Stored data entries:

···

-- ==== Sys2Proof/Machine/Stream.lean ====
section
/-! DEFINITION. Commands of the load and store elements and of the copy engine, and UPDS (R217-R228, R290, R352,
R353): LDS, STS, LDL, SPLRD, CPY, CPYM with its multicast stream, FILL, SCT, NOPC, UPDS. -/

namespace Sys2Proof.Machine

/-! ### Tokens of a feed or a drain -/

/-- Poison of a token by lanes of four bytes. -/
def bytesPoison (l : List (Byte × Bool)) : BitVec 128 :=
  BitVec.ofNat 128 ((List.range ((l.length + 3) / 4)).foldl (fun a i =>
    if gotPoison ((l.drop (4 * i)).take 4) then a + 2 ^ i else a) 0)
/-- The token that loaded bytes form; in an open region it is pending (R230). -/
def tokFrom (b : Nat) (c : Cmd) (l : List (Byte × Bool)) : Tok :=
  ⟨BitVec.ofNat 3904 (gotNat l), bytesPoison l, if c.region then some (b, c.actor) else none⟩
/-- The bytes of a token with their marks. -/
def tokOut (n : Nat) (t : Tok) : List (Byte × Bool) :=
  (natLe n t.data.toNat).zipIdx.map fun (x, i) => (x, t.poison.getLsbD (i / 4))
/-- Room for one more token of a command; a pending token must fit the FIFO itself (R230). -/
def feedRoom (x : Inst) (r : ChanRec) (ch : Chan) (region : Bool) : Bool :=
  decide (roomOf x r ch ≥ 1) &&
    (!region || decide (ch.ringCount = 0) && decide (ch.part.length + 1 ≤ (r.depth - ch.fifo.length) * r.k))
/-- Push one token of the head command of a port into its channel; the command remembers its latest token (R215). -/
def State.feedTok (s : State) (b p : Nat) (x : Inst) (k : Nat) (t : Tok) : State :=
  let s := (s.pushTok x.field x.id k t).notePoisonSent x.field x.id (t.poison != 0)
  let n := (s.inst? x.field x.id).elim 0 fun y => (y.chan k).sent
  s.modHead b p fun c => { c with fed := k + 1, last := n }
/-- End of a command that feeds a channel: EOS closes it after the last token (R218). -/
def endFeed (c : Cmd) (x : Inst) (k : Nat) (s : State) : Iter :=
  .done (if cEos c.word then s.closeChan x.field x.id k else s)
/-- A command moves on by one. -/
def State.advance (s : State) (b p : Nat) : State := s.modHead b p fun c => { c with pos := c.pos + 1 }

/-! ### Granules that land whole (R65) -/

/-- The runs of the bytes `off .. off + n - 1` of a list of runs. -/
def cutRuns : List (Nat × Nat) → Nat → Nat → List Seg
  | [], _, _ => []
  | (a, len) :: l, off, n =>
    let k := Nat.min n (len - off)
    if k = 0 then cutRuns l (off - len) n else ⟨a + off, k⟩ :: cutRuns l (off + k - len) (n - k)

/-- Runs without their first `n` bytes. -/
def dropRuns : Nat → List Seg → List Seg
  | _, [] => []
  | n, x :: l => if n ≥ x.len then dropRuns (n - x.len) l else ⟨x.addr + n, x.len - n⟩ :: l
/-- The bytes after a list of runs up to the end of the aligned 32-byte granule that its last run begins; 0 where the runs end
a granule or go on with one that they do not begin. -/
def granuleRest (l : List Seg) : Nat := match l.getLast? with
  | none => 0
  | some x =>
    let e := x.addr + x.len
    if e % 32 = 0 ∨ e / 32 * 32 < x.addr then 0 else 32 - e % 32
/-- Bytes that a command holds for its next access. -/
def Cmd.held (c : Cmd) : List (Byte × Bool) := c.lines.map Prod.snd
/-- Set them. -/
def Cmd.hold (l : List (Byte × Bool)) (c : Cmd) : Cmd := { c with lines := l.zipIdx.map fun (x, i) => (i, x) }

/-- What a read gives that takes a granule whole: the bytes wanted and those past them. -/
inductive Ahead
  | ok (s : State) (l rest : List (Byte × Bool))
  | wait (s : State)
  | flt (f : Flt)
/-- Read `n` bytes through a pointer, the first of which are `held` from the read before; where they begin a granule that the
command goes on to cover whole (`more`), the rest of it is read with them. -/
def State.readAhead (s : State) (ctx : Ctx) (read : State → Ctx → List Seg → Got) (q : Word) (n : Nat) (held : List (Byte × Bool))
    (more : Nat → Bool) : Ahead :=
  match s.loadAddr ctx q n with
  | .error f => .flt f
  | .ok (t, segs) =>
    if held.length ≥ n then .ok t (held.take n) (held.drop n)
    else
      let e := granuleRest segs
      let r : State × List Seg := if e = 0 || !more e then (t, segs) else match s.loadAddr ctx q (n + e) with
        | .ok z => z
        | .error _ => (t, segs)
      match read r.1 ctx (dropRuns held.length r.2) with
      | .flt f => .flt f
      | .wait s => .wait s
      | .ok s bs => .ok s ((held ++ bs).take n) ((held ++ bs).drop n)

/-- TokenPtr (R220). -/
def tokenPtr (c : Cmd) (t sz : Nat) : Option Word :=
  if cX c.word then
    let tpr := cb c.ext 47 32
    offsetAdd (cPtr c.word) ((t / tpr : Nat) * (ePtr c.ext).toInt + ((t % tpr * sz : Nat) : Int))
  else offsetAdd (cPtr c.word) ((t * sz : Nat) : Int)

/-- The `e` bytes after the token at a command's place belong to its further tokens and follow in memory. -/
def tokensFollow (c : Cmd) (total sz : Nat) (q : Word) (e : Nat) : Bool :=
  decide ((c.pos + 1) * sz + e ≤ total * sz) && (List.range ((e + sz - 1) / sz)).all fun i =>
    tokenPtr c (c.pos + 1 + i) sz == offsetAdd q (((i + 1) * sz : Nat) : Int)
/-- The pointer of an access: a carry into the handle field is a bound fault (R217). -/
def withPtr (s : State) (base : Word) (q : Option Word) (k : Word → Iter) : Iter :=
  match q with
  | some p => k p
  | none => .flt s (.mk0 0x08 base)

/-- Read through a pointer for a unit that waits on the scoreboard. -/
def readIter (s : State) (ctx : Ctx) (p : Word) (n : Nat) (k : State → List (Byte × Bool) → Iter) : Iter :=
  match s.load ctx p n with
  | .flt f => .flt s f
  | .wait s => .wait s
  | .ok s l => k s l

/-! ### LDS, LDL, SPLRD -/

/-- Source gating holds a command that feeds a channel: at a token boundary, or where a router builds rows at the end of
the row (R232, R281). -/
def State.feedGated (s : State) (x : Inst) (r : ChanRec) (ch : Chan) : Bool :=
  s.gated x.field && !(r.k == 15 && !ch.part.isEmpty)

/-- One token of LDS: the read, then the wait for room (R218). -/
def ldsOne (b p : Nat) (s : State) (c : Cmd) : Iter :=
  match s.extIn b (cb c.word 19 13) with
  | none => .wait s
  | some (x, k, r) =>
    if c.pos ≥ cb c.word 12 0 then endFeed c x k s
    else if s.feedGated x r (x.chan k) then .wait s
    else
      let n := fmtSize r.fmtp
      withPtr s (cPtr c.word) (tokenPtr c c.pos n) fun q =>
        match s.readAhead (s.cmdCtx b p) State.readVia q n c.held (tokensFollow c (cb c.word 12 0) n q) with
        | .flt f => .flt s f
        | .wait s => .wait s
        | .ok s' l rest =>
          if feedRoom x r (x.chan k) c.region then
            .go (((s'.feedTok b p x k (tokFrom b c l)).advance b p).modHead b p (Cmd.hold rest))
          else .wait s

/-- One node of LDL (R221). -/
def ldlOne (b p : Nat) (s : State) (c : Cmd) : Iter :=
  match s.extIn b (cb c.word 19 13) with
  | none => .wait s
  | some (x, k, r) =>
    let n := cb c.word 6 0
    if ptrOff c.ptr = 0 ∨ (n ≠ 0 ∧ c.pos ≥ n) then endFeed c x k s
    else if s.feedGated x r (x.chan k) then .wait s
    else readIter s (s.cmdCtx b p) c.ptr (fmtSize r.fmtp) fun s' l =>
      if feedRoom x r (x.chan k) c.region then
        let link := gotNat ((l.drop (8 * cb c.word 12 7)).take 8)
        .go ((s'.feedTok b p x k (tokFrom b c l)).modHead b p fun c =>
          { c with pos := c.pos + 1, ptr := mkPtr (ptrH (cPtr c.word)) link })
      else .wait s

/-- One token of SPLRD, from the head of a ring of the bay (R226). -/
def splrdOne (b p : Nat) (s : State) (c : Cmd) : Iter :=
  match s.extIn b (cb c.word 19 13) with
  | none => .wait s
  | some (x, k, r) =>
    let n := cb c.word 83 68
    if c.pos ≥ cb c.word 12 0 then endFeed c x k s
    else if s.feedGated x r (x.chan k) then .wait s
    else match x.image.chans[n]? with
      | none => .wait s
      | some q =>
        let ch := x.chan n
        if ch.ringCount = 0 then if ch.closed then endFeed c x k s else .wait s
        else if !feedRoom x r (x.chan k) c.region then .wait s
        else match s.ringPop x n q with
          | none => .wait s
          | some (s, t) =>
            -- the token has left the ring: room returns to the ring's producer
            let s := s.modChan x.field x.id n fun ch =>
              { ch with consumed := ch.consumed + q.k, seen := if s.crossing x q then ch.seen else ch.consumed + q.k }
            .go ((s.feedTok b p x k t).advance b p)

···

### What is required
Please go line by line through the records above, copying each one that holds the string "link".

### Answer for the task
        let link := gotNat ((l.drop (8 * cb c.word 12 7)).take 8)
          { c with pos := c.pos + 1, ptr := mkPtr (ptrH (cPtr c.word)) link })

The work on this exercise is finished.